* Your instructions
Which of the lines below hold "length"? Please return each one.

Stored items

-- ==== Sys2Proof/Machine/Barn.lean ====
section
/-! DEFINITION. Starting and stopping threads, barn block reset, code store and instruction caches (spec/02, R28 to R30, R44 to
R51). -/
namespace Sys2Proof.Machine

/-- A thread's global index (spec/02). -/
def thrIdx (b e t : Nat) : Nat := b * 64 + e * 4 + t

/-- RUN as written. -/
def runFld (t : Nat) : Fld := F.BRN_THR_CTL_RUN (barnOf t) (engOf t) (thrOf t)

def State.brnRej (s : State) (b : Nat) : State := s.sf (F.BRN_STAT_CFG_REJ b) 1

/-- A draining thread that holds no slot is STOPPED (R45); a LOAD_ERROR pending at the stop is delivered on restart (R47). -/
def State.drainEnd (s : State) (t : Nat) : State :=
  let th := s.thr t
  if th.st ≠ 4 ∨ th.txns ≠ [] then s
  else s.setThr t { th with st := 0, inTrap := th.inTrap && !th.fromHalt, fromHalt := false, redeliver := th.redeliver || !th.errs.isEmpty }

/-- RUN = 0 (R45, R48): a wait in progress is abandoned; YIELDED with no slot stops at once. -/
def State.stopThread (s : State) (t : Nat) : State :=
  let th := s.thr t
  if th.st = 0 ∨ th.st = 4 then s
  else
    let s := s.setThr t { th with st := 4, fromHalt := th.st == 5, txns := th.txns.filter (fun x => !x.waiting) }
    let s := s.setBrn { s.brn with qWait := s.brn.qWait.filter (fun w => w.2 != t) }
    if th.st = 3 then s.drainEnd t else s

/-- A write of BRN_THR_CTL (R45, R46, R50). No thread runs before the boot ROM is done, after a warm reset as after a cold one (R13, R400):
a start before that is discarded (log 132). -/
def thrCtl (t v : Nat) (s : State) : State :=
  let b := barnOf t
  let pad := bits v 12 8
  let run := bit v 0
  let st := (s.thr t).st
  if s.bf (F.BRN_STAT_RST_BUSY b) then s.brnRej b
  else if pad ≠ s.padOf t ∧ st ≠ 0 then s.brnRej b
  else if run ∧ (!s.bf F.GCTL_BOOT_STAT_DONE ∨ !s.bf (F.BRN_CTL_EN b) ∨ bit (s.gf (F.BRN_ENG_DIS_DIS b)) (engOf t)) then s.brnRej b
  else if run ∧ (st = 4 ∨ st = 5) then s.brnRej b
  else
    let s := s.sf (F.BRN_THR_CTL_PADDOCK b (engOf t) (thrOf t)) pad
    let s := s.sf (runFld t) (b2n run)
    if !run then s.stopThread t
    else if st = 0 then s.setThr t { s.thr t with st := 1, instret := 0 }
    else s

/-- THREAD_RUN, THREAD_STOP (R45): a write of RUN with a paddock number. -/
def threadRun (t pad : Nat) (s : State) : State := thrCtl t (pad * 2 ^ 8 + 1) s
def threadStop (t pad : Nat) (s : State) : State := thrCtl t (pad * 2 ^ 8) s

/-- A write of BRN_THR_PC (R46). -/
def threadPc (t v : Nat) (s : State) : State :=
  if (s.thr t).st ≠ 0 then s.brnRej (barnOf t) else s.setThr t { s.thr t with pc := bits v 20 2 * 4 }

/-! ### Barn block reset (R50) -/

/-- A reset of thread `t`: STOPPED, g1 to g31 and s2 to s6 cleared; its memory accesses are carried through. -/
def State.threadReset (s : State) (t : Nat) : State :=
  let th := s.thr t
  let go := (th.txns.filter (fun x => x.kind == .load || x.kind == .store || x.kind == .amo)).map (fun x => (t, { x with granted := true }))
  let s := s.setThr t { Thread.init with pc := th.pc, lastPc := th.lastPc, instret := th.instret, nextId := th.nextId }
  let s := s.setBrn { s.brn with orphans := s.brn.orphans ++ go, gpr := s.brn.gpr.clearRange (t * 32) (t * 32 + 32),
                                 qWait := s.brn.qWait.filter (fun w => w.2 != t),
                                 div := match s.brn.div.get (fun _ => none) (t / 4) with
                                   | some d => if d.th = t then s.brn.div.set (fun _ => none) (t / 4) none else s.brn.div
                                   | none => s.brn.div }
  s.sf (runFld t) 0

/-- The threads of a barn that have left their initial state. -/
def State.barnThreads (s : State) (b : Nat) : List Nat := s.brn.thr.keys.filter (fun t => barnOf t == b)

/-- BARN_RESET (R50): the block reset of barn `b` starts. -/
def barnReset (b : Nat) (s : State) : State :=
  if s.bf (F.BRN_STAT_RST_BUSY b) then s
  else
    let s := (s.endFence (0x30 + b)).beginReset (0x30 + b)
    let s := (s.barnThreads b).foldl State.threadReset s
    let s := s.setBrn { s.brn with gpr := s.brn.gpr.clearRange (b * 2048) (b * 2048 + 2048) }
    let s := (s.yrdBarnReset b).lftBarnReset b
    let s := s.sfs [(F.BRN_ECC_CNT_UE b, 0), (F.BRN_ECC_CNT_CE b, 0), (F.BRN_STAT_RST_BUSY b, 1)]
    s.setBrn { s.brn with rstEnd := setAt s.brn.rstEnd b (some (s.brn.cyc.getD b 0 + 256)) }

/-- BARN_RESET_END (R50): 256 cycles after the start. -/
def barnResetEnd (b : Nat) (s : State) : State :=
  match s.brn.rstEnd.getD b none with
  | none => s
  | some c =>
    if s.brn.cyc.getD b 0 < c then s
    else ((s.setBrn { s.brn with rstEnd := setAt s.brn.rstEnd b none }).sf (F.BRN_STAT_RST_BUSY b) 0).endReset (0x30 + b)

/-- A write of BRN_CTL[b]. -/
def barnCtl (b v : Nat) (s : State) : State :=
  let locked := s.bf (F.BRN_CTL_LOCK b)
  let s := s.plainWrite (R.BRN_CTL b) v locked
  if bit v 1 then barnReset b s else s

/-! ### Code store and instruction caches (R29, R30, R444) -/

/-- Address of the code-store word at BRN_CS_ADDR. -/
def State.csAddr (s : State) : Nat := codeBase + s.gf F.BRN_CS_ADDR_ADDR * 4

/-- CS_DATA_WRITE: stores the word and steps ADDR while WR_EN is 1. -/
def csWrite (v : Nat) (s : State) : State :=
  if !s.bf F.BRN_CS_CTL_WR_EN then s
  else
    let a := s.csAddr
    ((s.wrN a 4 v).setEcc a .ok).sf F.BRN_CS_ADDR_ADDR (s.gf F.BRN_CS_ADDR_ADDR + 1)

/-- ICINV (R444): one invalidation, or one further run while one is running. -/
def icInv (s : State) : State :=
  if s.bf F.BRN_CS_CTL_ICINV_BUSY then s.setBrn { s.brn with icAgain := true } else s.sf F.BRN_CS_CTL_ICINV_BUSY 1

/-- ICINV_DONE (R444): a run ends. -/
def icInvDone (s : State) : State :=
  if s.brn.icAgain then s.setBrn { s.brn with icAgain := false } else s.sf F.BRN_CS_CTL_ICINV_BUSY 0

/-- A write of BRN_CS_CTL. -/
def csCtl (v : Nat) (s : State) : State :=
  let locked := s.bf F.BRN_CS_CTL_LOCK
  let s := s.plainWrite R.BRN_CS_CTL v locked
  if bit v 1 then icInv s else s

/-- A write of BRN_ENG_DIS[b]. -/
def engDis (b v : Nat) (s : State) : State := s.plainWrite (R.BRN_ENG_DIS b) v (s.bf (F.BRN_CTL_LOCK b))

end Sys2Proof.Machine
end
---
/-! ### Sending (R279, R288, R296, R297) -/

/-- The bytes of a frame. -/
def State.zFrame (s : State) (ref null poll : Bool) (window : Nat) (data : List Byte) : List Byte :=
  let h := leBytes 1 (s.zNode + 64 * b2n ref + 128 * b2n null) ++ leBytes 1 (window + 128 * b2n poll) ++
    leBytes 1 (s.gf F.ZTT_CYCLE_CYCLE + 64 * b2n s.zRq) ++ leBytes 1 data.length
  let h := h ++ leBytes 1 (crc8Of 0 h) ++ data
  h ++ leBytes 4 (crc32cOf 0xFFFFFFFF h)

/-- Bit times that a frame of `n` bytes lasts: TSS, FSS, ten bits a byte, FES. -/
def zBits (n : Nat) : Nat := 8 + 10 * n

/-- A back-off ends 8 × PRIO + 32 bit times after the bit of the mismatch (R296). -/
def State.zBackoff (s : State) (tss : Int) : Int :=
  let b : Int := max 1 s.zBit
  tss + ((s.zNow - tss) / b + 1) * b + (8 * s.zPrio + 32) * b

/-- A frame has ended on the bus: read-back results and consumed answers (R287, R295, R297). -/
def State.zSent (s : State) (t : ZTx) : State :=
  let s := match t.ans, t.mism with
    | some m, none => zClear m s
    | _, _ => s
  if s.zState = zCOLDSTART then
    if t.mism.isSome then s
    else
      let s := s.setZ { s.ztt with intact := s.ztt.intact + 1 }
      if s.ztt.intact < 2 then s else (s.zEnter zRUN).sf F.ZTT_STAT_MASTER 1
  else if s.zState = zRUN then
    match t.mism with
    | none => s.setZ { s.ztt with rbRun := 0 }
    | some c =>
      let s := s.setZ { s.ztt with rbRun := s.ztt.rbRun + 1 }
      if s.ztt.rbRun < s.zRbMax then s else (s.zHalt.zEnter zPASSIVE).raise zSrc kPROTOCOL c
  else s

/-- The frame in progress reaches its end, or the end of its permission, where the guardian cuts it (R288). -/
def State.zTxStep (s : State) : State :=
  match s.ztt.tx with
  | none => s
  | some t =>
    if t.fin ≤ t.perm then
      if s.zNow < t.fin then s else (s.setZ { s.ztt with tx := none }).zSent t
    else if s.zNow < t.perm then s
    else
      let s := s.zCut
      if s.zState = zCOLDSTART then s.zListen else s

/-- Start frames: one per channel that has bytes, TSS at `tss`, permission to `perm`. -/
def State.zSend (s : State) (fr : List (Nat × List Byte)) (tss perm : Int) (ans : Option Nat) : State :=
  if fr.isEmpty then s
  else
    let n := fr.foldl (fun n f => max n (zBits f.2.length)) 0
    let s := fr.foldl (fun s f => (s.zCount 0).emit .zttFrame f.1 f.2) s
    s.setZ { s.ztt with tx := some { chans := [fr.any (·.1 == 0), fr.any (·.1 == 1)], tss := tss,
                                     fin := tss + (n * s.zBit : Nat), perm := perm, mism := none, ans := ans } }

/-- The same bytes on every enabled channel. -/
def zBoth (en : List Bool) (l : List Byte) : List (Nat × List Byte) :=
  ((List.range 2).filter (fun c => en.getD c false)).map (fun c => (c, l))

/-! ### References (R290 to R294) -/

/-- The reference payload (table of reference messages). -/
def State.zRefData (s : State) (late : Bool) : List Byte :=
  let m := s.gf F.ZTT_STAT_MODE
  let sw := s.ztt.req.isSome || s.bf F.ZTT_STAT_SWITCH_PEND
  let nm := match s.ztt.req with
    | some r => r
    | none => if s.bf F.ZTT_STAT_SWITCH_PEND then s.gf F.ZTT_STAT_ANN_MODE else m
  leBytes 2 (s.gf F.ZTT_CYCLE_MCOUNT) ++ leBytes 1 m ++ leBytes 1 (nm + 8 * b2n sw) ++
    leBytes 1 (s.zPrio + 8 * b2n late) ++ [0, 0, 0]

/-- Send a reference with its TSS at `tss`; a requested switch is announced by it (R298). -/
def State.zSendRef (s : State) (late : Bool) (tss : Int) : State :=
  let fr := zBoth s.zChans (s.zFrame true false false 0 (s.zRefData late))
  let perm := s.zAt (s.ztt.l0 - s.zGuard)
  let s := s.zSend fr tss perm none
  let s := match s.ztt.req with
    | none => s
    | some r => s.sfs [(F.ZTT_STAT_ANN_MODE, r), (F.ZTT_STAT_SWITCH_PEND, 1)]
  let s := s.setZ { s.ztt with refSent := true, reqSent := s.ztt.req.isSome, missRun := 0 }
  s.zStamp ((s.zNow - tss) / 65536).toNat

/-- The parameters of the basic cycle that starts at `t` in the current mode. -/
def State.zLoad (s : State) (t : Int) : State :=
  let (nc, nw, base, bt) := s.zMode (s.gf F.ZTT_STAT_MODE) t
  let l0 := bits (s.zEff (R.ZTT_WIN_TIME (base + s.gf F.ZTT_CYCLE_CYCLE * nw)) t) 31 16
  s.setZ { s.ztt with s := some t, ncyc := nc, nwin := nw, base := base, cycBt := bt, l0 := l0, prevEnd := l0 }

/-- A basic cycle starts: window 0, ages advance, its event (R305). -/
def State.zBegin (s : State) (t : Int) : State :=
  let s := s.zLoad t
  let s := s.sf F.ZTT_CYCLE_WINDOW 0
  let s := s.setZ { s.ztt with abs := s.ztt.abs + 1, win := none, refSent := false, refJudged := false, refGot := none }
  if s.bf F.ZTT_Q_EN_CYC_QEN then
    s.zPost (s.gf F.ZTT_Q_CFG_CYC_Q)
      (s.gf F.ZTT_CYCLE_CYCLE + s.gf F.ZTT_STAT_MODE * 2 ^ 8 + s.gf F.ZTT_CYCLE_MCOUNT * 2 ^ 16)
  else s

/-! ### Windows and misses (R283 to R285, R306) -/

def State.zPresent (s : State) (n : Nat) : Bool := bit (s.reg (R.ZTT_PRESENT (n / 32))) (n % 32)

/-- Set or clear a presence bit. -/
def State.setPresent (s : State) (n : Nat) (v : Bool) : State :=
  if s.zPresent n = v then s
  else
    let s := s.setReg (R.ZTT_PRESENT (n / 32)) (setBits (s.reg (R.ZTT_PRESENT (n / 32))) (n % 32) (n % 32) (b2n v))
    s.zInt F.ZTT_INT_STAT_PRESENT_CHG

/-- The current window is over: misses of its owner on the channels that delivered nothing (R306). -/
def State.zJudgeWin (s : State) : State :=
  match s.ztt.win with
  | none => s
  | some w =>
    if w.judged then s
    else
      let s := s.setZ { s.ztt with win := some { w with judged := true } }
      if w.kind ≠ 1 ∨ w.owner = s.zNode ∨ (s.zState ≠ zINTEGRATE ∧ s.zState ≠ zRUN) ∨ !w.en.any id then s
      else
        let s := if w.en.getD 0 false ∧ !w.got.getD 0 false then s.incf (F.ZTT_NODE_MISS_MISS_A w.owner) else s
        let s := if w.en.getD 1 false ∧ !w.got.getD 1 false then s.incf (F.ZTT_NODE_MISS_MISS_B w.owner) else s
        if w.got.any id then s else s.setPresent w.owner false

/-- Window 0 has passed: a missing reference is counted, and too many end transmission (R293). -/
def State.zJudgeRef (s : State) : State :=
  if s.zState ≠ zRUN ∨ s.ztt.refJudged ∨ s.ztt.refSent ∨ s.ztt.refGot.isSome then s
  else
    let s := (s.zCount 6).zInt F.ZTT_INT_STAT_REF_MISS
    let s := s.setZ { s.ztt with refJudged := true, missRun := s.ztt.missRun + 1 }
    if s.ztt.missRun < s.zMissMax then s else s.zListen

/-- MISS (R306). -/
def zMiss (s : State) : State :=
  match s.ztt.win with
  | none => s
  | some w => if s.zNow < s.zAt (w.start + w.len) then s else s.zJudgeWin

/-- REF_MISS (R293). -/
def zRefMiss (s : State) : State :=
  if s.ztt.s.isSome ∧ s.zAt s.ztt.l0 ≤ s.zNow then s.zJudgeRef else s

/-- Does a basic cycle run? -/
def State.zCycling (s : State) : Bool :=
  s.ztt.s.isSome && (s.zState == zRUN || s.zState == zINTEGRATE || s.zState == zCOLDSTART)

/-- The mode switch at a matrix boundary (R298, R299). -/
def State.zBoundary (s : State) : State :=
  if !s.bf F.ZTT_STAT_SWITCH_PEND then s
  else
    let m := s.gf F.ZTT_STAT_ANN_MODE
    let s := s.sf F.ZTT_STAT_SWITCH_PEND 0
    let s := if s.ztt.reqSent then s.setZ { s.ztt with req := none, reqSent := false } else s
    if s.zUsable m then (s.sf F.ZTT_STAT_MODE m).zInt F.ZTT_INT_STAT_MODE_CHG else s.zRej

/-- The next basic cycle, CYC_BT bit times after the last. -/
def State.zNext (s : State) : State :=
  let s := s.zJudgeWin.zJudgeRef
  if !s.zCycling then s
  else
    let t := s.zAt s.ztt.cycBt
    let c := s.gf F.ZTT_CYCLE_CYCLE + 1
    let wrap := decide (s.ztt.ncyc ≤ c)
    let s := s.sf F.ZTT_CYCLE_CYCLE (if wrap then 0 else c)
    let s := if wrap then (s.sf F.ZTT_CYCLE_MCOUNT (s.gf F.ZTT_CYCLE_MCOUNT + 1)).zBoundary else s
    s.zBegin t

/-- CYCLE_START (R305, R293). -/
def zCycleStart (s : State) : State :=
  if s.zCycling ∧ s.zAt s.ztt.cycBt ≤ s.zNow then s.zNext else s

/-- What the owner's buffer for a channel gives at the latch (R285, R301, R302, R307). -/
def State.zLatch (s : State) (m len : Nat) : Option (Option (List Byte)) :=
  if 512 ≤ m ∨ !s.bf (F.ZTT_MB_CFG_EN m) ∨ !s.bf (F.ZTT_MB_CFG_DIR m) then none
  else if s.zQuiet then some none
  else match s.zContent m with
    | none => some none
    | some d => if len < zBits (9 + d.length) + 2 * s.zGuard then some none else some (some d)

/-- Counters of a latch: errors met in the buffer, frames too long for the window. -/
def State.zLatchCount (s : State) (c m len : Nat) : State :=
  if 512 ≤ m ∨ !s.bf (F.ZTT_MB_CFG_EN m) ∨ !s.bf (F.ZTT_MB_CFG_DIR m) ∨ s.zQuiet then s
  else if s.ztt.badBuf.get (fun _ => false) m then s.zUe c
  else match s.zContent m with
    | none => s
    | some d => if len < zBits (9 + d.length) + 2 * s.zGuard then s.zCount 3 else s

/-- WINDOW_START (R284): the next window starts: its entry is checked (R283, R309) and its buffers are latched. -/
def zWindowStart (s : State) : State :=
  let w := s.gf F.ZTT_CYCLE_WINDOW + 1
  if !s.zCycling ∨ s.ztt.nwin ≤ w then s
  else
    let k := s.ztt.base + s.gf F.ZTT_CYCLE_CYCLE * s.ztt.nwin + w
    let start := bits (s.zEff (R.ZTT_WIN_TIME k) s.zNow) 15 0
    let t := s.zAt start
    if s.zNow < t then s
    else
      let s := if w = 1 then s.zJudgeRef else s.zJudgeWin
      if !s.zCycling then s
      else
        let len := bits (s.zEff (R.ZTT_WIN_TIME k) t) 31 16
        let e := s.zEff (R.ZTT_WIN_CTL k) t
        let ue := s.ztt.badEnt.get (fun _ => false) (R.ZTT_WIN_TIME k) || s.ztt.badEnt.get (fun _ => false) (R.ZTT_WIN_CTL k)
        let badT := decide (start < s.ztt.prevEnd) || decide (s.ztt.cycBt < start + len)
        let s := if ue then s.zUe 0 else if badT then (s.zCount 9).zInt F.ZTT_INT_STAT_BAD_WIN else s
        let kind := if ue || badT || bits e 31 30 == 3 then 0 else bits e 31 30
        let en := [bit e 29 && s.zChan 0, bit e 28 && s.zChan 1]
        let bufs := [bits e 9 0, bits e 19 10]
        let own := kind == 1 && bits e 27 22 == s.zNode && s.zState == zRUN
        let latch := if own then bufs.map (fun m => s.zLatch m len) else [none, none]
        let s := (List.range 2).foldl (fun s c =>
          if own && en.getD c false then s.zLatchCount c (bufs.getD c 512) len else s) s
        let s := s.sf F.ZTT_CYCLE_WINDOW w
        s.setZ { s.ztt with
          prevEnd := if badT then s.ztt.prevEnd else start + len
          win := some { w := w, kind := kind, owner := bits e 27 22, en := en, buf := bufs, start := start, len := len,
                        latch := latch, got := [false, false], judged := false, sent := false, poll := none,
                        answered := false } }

* Your response
    leBytes 1 (s.gf F.ZTT_CYCLE_CYCLE + 64 * b2n s.zRq) ++ leBytes 1 data.length
    let n := fr.foldl (fun n f => max n (zBits f.2.length)) 0
    | some d => if len < zBits (9 + d.length) + 2 * s.zGuard then some none else some (some d)
    | some d => if len < zBits (9 + d.length) + 2 * s.zGuard then s.zCount 3 else s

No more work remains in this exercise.